Of course, the higher party organizations were not completely stupid, so most of them were released. But the problem was the real ‘problematic’ ones and those who were somehow involved with them.

Those who were friendly with Jewish businessmen, or relatives of people who actually plotted anti-regime conspiracies, or those who had no evidence but seemed suspicious enough, were subjected to harsh interrogations.

The armed SS men who returned from the front line or guarded the labor camps, or the Gestapo who lost their leaders and became more venomous, showed no mercy to these people.

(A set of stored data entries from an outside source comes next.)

/-! ### setUser -/

@[simp] theorem State.setUser_core (s : State) (u : Fin 2) (b : Bool) : (s.setUser u b).core = s.core := rfl
@[simp] theorem State.setUser_acc32 (s : State) (u : Fin 2) (b : Bool) : (s.setUser u b).acc32 = s.acc32 := rfl
@[simp] theorem State.setUser_flags (s : State) (u : Fin 2) (b : Bool) : (s.setUser u b).flags = s.flags := rfl
@[simp] theorem State.setUser_acc64 (s : State) (u : Fin 2) (b : Bool) : (s.setUser u b).acc64 = s.acc64 := rfl
@[simp] theorem State.setUser_mreg (s : State) (u : Fin 2) (b : Bool) : (s.setUser u b).mreg = s.mreg := rfl
@[simp] theorem State.setUser_pc (s : State) (u : Fin 2) (b : Bool) : (s.setUser u b).pc = s.pc := rfl
@[simp] theorem State.setUser_env (s : State) (u : Fin 2) (b : Bool) : (s.setUser u b).env = s.env := rfl
@[simp] theorem State.setUser_ctl (s : State) (u : Fin 2) (b : Bool) : (s.setUser u b).ctl = s.ctl := rfl
@[simp] theorem State.setUser_tapTempo (s : State) (u : Fin 2) (b : Bool) : (s.setUser u b).tapTempo = s.tapTempo := rfl
@[simp] theorem State.setUser_sampleCnt (s : State) (u : Fin 2) (b : Bool) :
    (s.setUser u b).sampleCnt = s.sampleCnt := rfl
@[simp] theorem State.setUser_out (s : State) (u : Fin 2) (b : Bool) : (s.setUser u b).out = s.out := rfl
@[simp] theorem State.setUser_outWritten (s : State) (u : Fin 2) (b : Bool) :
    (s.setUser u b).outWritten = s.outWritten := rfl
@[simp] theorem State.setUser_dac (s : State) (u : Fin 2) (b : Bool) : (s.setUser u b).dac = s.dac := rfl
@[simp] theorem State.setUser_cfg (s : State) (u : Fin 2) (b : Bool) : (s.setUser u b).cfg = s.cfg := rfl
@[simp] theorem State.setUser_delay (s : State) (u : Fin 2) (b : Bool) : (s.setUser u b).delay = s.delay := rfl
@[simp] theorem State.setUser_dcnt (s : State) (u : Fin 2) (b : Bool) : (s.setUser u b).dcnt = s.dcnt := rfl
@[simp] theorem State.setUser_iram (s : State) (u : Fin 2) (b : Bool) : (s.setUser u b).iram = s.iram := rfl
@[simp] theorem State.setUser_progLen (s : State) (u : Fin 2) (b : Bool) : (s.setUser u b).progLen = s.progLen := rfl
@[simp] theorem State.setUser_user (s : State) (u : Fin 2) (b : Bool) :
    (s.setUser u b).user = s.user.set u.val b u.isLt := rfl
@[simp] theorem State.setUser_pending (s : State) (u : Fin 2) (b : Bool) : (s.setUser u b).pending = s.pending := rfl
@[simp] theorem State.setUser_par (s : State) (u : Fin 2) (b : Bool) : (s.setUser u b).par = s.par := rfl
@[simp] theorem State.setUser_drawIx (s : State) (u : Fin 2) (b : Bool) : (s.setUser u b).drawIx = s.drawIx := rfl

/-! ### advance -/

@[simp] theorem State.advance_core (s : State) : s.advance.core = s.core := rfl
@[simp] theorem State.advance_acc32 (s : State) : s.advance.acc32 = s.acc32 := rfl
@[simp] theorem State.advance_flags (s : State) : s.advance.flags = s.flags := rfl
@[simp] theorem State.advance_acc64 (s : State) : s.advance.acc64 = s.acc64 := rfl
@[simp] theorem State.advance_mreg (s : State) : s.advance.mreg = s.mreg := rfl
@[simp] theorem State.advance_pc (s : State) : s.advance.pc = s.pc + 1 := rfl
@[simp] theorem State.advance_env (s : State) : s.advance.env = s.env := rfl
@[simp] theorem State.advance_ctl (s : State) : s.advance.ctl = s.ctl := rfl
@[simp] theorem State.advance_tapTempo (s : State) : s.advance.tapTempo = s.tapTempo := rfl
@[simp] theorem State.advance_sampleCnt (s : State) : s.advance.sampleCnt = s.sampleCnt := rfl
@[simp] theorem State.advance_out (s : State) : s.advance.out = s.out := rfl
@[simp] theorem State.advance_outWritten (s : State) : s.advance.outWritten = s.outWritten := rfl
@[simp] theorem State.advance_dac (s : State) : s.advance.dac = s.dac := rfl
@[simp] theorem State.advance_cfg (s : State) : s.advance.cfg = s.cfg := rfl
@[simp] theorem State.advance_delay (s : State) : s.advance.delay = s.delay := rfl
@[simp] theorem State.advance_dcnt (s : State) : s.advance.dcnt = s.dcnt := rfl
@[simp] theorem State.advance_iram (s : State) : s.advance.iram = s.iram := rfl
@[simp] theorem State.advance_progLen (s : State) : s.advance.progLen = s.progLen := rfl
@[simp] theorem State.advance_user (s : State) : s.advance.user = s.user := rfl
@[simp] theorem State.advance_pending (s : State) : s.advance.pending = s.pending := rfl
@[simp] theorem State.advance_par (s : State) : s.advance.par = s.par := rfl
@[simp] theorem State.advance_drawIx (s : State) : s.advance.drawIx = s.drawIx := rfl

/-! ### driveInputs -/

@[simp] theorem State.driveInputs_core (s : State) : s.driveInputs.core = s.core := rfl
@[simp] theorem State.driveInputs_acc32 (s : State) : s.driveInputs.acc32 = s.acc32 := rfl
@[simp] theorem State.driveInputs_flags (s : State) : s.driveInputs.flags = Config.flagBits (s.drawIx + 1) := rfl
@[simp] theorem State.driveInputs_acc64 (s : State) : s.driveInputs.acc64 = s.acc64 := rfl
@[simp] theorem State.driveInputs_mreg (s : State) : s.driveInputs.mreg = s.mreg := rfl
@[simp] theorem State.driveInputs_pc (s : State) : s.driveInputs.pc = s.pc := rfl
@[simp] theorem State.driveInputs_env (s : State) : s.driveInputs.env = Config.environment (s.drawIx + 1) := rfl
@[simp] theorem State.driveInputs_ctl (s : State) : s.driveInputs.ctl = s.ctl := rfl
@[simp] theorem State.driveInputs_sampleCnt (s : State) : s.driveInputs.sampleCnt = s.sampleCnt := rfl
@[simp] theorem State.driveInputs_out (s : State) : s.driveInputs.out = s.out := rfl
@[simp] theorem State.driveInputs_outWritten (s : State) : s.driveInputs.outWritten = s.outWritten := rfl
@[simp] theorem State.driveInputs_dac (s : State) : s.driveInputs.dac = s.dac := rfl
@[simp] theorem State.driveInputs_cfg (s : State) : s.driveInputs.cfg = s.cfg := rfl
@[simp] theorem State.driveInputs_delay (s : State) : s.driveInputs.delay = s.delay := rfl
@[simp] theorem State.driveInputs_dcnt (s : State) : s.driveInputs.dcnt = s.dcnt := rfl
@[simp] theorem State.driveInputs_iram (s : State) : s.driveInputs.iram = s.iram := rfl
@[simp] theorem State.driveInputs_progLen (s : State) : s.driveInputs.progLen = s.progLen := rfl
@[simp] theorem State.driveInputs_user (s : State) : s.driveInputs.user = s.user := rfl
@[simp] theorem State.driveInputs_pending (s : State) : s.driveInputs.pending = s.pending := rfl
@[simp] theorem State.driveInputs_par (s : State) : s.driveInputs.par = s.par := rfl
@[simp] theorem State.driveInputs_drawIx (s : State) : s.driveInputs.drawIx = s.drawIx + 1 := rfl
@[simp] theorem State.driveInputs_tapTempo (s : State) : s.driveInputs.tapTempo = s.tapTempo := rfl

/-! ### drive -/

@[simp] theorem State.drive_core (s : State) : s.drive.core = s.core := rfl
@[simp] theorem State.drive_acc32 (s : State) : s.drive.acc32 = s.acc32 := rfl
@[simp] theorem State.drive_flags (s : State) : s.drive.flags = Config.flagBits (s.drawIx + 1) := rfl
@[simp] theorem State.drive_acc64 (s : State) : s.drive.acc64 = s.acc64 := rfl
@[simp] theorem State.drive_mreg (s : State) : s.drive.mreg = s.mreg := rfl
@[simp] theorem State.drive_pc (s : State) : s.drive.pc = s.pc := rfl
@[simp] theorem State.drive_env (s : State) : s.drive.env = Config.environment (s.drawIx + 1) := rfl
@[simp] theorem State.drive_ctl (s : State) : s.drive.ctl = s.ctl := rfl
@[simp] theorem State.drive_tapTempo (s : State) :
    s.drive.tapTempo = (Config.tapMeasured (s.drawIx + 1)).getD s.tapTempo := rfl
@[simp] theorem State.drive_sampleCnt (s : State) : s.drive.sampleCnt = s.sampleCnt := rfl
@[simp] theorem State.drive_out (s : State) : s.drive.out = s.out := rfl
@[simp] theorem State.drive_outWritten (s : State) : s.drive.outWritten = s.outWritten := rfl
@[simp] theorem State.drive_dac (s : State) : s.drive.dac = s.dac := rfl
@[simp] theorem State.drive_cfg (s : State) : s.drive.cfg = s.cfg := rfl
@[simp] theorem State.drive_delay (s : State) : s.drive.delay = s.delay := rfl
@[simp] theorem State.drive_dcnt (s : State) : s.drive.dcnt = s.dcnt := rfl
@[simp] theorem State.drive_iram (s : State) : s.drive.iram = s.iram := rfl
@[simp] theorem State.drive_progLen (s : State) : s.drive.progLen = s.progLen := rfl
@[simp] theorem State.drive_user (s : State) : s.drive.user = s.user := rfl
@[simp] theorem State.drive_pending (s : State) : s.drive.pending = s.pending := rfl
@[simp] theorem State.drive_par (s : State) : s.drive.par = s.par := rfl
@[simp] theorem State.drive_drawIx (s : State) : s.drive.drawIx = s.drawIx + 1 := rfl

/-! ### tick -/

@[simp] theorem State.tick_core (s : State) : s.tick.core = s.core := rfl
@[simp] theorem State.tick_acc32 (s : State) : s.tick.acc32 = s.acc32 := rfl
@[simp] theorem State.tick_flags (s : State) : s.tick.flags = s.flags := rfl
@[simp] theorem State.tick_acc64 (s : State) : s.tick.acc64 = s.acc64 := rfl
@[simp] theorem State.tick_mreg (s : State) : s.tick.mreg = s.mreg := rfl
@[simp] theorem State.tick_pc (s : State) : s.tick.pc = 0 := rfl
@[simp] theorem State.tick_env (s : State) : s.tick.env = s.env := rfl
@[simp] theorem State.tick_ctl (s : State) : s.tick.ctl = s.ctl := rfl
@[simp] theorem State.tick_tapTempo (s : State) : s.tick.tapTempo = s.tapTempo := rfl
@[simp] theorem State.tick_sampleCnt (s : State) : s.tick.sampleCnt = s.sampleCnt + 1 := rfl
@[simp] theorem State.tick_out (s : State) : s.tick.out = s.out := rfl
@[simp] theorem State.tick_outWritten (s : State) : s.tick.outWritten = Vector.replicate 4 false := rfl
@[simp] theorem State.tick_dac (s : State) : s.tick.dac = Vector.ofFn fun k => some (s.periodOutput k) := rfl
@[simp] theorem State.tick_cfg (s : State) : s.tick.cfg = s.cfg := rfl
@[simp] theorem State.tick_delay (s : State) : s.tick.delay = s.delay := rfl
@[simp] theorem State.tick_dcnt (s : State) : s.tick.dcnt = s.dcnt - 1 := rfl
@[simp] theorem State.tick_iram (s : State) : s.tick.iram = s.iram := rfl
@[simp] theorem State.tick_progLen (s : State) : s.tick.progLen = s.progLen := rfl
@[simp] theorem State.tick_user (s : State) : s.tick.user = s.user := rfl
@[simp] theorem State.tick_pending (s : State) : s.tick.pending = s.pending := rfl
@[simp] theorem State.tick_par (s : State) : s.tick.par = s.par := rfl
@[simp] theorem State.tick_drawIx (s : State) : s.tick.drawIx = s.drawIx := rfl

/-! ### select -/

@[simp] theorem State.select_core (s : State) (p : Program) : (s.select p).core = s.core := rfl
@[simp] theorem State.select_acc32 (s : State) (p : Program) : (s.select p).acc32 = s.acc32 := rfl
@[simp] theorem State.select_flags (s : State) (p : Program) : (s.select p).flags = s.flags := rfl
@[simp] theorem State.select_acc64 (s : State) (p : Program) : (s.select p).acc64 = s.acc64 := rfl
@[simp] theorem State.select_mreg (s : State) (p : Program) : (s.select p).mreg = s.mreg := rfl
@[simp] theorem State.select_pc (s : State) (p : Program) : (s.select p).pc = s.pc := rfl
@[simp] theorem State.select_env (s : State) (p : Program) : (s.select p).env = s.env := rfl
@[simp] theorem State.select_ctl (s : State) (p : Program) : (s.select p).ctl = s.ctl := rfl
@[simp] theorem State.select_tapTempo (s : State) (p : Program) : (s.select p).tapTempo = s.tapTempo := rfl
@[simp] theorem State.select_sampleCnt (s : State) (p : Program) : (s.select p).sampleCnt = s.sampleCnt := rfl
@[simp] theorem State.select_out (s : State) (p : Program) : (s.select p).out = s.out := rfl
@[simp] theorem State.select_outWritten (s : State) (p : Program) : (s.select p).outWritten = s.outWritten := rfl
@[simp] theorem State.select_dac (s : State) (p : Program) : (s.select p).dac = s.dac := rfl
@[simp] theorem State.select_cfg (s : State) (p : Program) : (s.select p).cfg = s.cfg := rfl
@[simp] theorem State.select_delay (s : State) (p : Program) : (s.select p).delay = s.delay := rfl
@[simp] theorem State.select_dcnt (s : State) (p : Program) : (s.select p).dcnt = s.dcnt := rfl
@[simp] theorem State.select_iram (s : State) (p : Program) : (s.select p).iram = s.iram := rfl
@[simp] theorem State.select_progLen (s : State) (p : Program) : (s.select p).progLen = s.progLen := rfl
@[simp] theorem State.select_user (s : State) (p : Program) : (s.select p).user = s.user := rfl
@[simp] theorem State.select_pending (s : State) (p : Program) : (s.select p).pending = some p := rfl
@[simp] theorem State.select_par (s : State) (p : Program) : (s.select p).par = s.par := rfl
@[simp] theorem State.select_drawIx (s : State) (p : Program) : (s.select p).drawIx = s.drawIx := rfl

/-! ### changed -/

@[simp] theorem State.changed_core (s : State) (p : Program) :
    (s.changed p).core = presetCore p.header.creg (Config.unsetCore s.drawIx) := rfl
@[simp] theorem State.changed_acc32 (s : State) (p : Program) : (s.changed p).acc32 = 0 := rfl
@[simp] theorem State.changed_flags (s : State) (p : Program) : (s.changed p).flags = s.flags := rfl
@[simp] theorem State.changed_acc64 (s : State) (p : Program) : (s.changed p).acc64 = s.acc64 := rfl
@[simp] theorem State.changed_mreg (s : State) (p : Program) :
    (s.changed p).mreg = presetMreg p.header.mreg (Config.unsetMreg s.drawIx) := rfl
@[simp] theorem State.changed_pc (s : State) (p : Program) : (s.changed p).pc = 0 := rfl
@[simp] theorem State.changed_env (s : State) (p : Program) : (s.changed p).env = s.env := rfl
@[simp] theorem State.changed_ctl (s : State) (p : Program) : (s.changed p).ctl = Config.unsetCtl s.drawIx := rfl
@[simp] theorem State.changed_tapTempo (s : State) (p : Program) :
    (s.changed p).tapTempo = Config.unsetTapTempo s.drawIx := rfl
@[simp] theorem State.changed_sampleCnt (s : State) (p : Program) : (s.changed p).sampleCnt = 0 := rfl
@[simp] theorem State.changed_out (s : State) (p : Program) : (s.changed p).out = Config.unsetOut s.drawIx := rfl
@[simp] theorem State.changed_outWritten (s : State) (p : Program) :
    (s.changed p).outWritten = Vector.replicate 4 false := rfl
@[simp] theorem State.changed_dac (s : State) (p : Program) : (s.changed p).dac = Vector.replicate 4 none := rfl
@[simp] theorem State.changed_cfg (s : State) (p : Program) : (s.changed p).cfg = Config.unsetCfg s.drawIx := rfl
@[simp] theorem State.changed_delay (s : State) (p : Program) : (s.changed p).delay = [] := rfl
@[simp] theorem State.changed_dcnt (s : State) (p : Program) : (s.changed p).dcnt = Config.dcntInit s.drawIx := rfl
@[simp] theorem State.changed_iram (s : State) (p : Program) : (s.changed p).iram = Memory.load s.iram 0 p.text := rfl
@[simp] theorem State.changed_progLen (s : State) (p : Program) : (s.changed p).progLen = p.text.length := rfl
@[simp] theorem State.changed_user (s : State) (p : Program) : (s.changed p).user = Config.unsetUser s.drawIx := rfl
@[simp] theorem State.changed_pending (s : State) (p : Program) : (s.changed p).pending = none := rfl
@[simp] theorem State.changed_par (s : State) (p : Program) : (s.changed p).par = s.par := rfl
@[simp] theorem State.changed_drawIx (s : State) (p : Program) : (s.changed p).drawIx = s.drawIx := rfl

Many interrogators seemed to have lost some sense after being away from the ‘daily life’ of a modern state for too long.

The principles of modern criminal law, such as presumption of innocence and prohibition of torture against human beings, seemed like a distant country to them.

They copied what they did to prisoners in concentration camps, and those who could not withstand torture made ‘evidence’ themselves.

The tragedy repeated itself.

Various ‘evidence’ poured out.

Some stamped their fingerprints on confessions and ran away by selling out others who were arrested with them.

Some others indiscriminately named people they thought had pushed them.

The vicious cycle of torture and interrogation continued, and the snowball grew bigger.

***

“If you have nothing to hide, you have nothing to fear. Citizens! The fifth column, the red Jewish-Bolsheviks’ minions are hiding among us, but we will decisively annihilate them!”

Goebbels’ shrill voice burst out from radios and speakers.

The fifth column extermination operation seemed successful according to the Nazi regime’s standards.

Especially if their standard was to scare the people.

Thousands of people were arrested for being involved in the assassination plot against the Führer within the military.

Many more people were arrested and interrogated on suspicion of being involved in anti-regime conspiracies in various places.

Former and current generals of the Wehrmacht disappeared as a family unit, and no one knew where they went.

No, at least they pretended not to know.

“The enemy is always angry.”

“Yes? What did you say, my Führer?”

The Führer waved his hand weakly.

The SS men just bowed their heads and showed respect.

Now there was no one who could dare to raise a flag against the Führer.

Those who had enough guts and courage to do so were all taken away.

Those who broke down were released, and those who did not seem to do so were sent to some ‘problem solvers’ somewhere in the east of the Reich.

Of course, some of those who once received the Führer’s favor did not have such a cruel fate waiting for them.